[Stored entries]
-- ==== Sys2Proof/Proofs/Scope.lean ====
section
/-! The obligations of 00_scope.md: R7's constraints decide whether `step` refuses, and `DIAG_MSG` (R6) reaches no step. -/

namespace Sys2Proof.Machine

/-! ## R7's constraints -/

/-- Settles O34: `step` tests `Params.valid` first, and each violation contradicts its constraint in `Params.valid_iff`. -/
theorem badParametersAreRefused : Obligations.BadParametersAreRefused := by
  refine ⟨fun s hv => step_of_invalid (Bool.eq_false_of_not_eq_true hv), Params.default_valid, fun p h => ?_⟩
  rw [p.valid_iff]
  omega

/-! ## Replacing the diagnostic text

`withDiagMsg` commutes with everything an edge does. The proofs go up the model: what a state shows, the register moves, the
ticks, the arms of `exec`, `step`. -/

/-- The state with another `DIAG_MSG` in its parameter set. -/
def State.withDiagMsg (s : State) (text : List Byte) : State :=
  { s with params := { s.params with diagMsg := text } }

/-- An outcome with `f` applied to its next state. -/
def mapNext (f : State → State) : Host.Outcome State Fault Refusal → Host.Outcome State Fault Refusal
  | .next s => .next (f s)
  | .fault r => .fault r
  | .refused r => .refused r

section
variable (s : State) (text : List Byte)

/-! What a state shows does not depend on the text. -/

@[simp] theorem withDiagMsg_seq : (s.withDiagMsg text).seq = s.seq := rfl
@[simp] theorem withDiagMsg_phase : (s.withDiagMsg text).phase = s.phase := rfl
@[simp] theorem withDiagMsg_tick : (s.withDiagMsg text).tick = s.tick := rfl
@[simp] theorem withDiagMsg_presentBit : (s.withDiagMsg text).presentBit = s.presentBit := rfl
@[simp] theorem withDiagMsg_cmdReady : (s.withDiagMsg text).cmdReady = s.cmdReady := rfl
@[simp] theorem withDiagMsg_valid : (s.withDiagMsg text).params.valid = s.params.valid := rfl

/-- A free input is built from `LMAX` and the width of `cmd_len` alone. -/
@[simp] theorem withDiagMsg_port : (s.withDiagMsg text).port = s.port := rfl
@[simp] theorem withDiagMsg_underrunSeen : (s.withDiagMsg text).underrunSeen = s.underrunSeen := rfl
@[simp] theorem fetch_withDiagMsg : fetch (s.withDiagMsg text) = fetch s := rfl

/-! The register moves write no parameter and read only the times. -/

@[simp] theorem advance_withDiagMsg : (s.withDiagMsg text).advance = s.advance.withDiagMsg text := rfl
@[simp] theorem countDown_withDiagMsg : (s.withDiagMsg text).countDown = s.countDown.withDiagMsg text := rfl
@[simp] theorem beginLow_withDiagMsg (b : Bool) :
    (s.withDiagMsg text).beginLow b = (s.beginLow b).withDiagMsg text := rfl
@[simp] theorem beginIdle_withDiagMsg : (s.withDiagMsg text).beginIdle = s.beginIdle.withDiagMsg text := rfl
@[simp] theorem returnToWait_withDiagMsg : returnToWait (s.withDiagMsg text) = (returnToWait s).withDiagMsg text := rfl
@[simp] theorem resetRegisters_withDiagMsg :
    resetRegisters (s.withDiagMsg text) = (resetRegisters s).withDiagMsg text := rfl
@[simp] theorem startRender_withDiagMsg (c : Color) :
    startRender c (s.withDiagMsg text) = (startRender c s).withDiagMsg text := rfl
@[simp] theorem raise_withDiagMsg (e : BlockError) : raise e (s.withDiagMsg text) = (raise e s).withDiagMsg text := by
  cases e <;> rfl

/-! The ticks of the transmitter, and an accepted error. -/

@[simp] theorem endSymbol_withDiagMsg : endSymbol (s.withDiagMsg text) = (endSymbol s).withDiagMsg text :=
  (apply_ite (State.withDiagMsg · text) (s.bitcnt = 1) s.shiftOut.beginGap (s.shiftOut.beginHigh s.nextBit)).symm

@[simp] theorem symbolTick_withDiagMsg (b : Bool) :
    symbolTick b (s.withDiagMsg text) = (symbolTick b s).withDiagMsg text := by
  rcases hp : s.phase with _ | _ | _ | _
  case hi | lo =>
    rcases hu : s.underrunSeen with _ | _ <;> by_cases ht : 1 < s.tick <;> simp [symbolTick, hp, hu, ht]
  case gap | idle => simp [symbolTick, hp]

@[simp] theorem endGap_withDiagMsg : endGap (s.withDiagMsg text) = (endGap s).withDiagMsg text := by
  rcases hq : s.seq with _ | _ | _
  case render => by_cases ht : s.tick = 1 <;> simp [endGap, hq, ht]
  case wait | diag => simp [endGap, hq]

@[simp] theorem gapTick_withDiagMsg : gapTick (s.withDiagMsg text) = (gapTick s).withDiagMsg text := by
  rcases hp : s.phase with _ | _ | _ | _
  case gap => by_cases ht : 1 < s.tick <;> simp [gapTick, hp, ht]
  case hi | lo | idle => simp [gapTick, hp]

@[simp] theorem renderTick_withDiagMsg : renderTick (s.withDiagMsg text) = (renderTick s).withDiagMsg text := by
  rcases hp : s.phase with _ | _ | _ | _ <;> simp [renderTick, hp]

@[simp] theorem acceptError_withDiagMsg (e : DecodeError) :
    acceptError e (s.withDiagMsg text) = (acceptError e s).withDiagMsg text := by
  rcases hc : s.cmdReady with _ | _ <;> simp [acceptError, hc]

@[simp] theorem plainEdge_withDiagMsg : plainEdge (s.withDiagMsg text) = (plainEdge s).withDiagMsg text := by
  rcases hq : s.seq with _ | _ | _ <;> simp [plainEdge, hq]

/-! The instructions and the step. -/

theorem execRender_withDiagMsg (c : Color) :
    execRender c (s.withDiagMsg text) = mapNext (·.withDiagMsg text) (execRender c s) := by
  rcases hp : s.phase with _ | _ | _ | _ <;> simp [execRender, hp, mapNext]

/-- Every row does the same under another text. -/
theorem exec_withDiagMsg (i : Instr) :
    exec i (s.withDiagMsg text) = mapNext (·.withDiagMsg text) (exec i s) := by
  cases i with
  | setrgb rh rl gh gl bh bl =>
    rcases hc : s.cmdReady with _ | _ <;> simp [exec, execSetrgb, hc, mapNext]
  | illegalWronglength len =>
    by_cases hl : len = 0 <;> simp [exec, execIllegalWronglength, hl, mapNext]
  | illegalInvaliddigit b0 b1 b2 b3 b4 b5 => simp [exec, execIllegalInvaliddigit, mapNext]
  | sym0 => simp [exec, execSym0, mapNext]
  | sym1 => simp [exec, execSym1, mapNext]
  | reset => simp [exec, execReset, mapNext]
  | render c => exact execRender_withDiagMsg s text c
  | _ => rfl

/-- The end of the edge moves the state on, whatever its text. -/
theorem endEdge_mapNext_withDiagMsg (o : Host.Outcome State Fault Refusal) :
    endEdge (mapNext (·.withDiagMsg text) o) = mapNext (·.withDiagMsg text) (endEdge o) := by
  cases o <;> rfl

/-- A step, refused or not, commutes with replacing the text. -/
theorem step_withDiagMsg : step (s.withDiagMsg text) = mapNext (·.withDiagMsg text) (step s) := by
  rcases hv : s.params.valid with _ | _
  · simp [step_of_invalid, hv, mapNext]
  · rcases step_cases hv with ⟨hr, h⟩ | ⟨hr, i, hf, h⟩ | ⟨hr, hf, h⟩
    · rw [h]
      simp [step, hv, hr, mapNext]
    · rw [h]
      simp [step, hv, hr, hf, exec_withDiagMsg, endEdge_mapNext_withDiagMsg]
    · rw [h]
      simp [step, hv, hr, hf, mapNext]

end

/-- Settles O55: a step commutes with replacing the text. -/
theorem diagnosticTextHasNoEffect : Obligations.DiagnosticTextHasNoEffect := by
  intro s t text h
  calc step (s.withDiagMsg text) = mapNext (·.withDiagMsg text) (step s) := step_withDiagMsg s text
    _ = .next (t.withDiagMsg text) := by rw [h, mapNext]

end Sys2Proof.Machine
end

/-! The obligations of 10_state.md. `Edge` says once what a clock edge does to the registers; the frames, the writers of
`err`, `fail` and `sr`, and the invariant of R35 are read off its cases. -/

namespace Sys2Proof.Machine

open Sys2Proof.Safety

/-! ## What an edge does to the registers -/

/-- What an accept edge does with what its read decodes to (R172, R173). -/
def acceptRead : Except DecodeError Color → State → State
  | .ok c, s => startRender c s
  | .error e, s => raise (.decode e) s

==

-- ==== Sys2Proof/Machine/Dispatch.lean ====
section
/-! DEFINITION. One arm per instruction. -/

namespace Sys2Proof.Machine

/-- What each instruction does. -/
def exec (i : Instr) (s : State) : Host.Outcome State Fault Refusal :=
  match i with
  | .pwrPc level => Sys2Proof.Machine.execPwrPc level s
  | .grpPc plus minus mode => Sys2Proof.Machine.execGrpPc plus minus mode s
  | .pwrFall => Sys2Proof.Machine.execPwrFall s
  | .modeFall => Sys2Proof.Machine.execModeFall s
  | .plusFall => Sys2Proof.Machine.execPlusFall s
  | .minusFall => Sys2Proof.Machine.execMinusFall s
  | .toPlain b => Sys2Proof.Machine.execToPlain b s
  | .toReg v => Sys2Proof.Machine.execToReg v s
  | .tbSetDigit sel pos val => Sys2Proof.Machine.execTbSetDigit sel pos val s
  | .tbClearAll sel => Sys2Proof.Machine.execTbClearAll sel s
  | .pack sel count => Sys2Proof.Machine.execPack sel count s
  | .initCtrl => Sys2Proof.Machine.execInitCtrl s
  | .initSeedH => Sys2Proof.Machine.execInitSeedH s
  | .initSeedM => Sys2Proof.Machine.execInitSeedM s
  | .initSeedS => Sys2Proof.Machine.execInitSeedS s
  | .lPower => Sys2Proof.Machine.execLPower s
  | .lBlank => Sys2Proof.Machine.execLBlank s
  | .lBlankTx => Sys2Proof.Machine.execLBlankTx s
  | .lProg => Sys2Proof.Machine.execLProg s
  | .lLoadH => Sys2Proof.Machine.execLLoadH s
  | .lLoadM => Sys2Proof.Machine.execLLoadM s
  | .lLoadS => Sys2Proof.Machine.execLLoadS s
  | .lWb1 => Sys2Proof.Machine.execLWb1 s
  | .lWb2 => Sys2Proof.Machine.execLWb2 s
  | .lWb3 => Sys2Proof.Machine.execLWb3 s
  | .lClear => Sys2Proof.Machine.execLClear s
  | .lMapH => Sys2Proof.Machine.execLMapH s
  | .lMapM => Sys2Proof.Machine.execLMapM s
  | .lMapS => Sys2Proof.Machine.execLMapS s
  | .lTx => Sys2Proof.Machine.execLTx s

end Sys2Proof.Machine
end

Work request: Beginning at the line with "theorem endEdge_mapNext_withDiagMsg (o" and stopping after the line with "simp [step, hv, hr, mapNext]", please write out every line of the data above exactly and nothing else.

Answer to the problem:
theorem endEdge_mapNext_withDiagMsg (o : Host.Outcome State Fault Refusal) :
    endEdge (mapNext (·.withDiagMsg text) o) = mapNext (·.withDiagMsg text) (endEdge o) := by
  cases o <;> rfl

/-- A step, refused or not, commutes with replacing the text. -/
theorem step_withDiagMsg : step (s.withDiagMsg text) = mapNext (·.withDiagMsg text) (step s) := by
  rcases hv : s.params.valid with _ | _
  · simp [step_of_invalid, hv, mapNext]
  · rcases step_cases hv with ⟨hr, h⟩ | ⟨hr, i, hf, h⟩ | ⟨hr, hf, h⟩
    · rw [h]
      simp [step, hv, hr, mapNext]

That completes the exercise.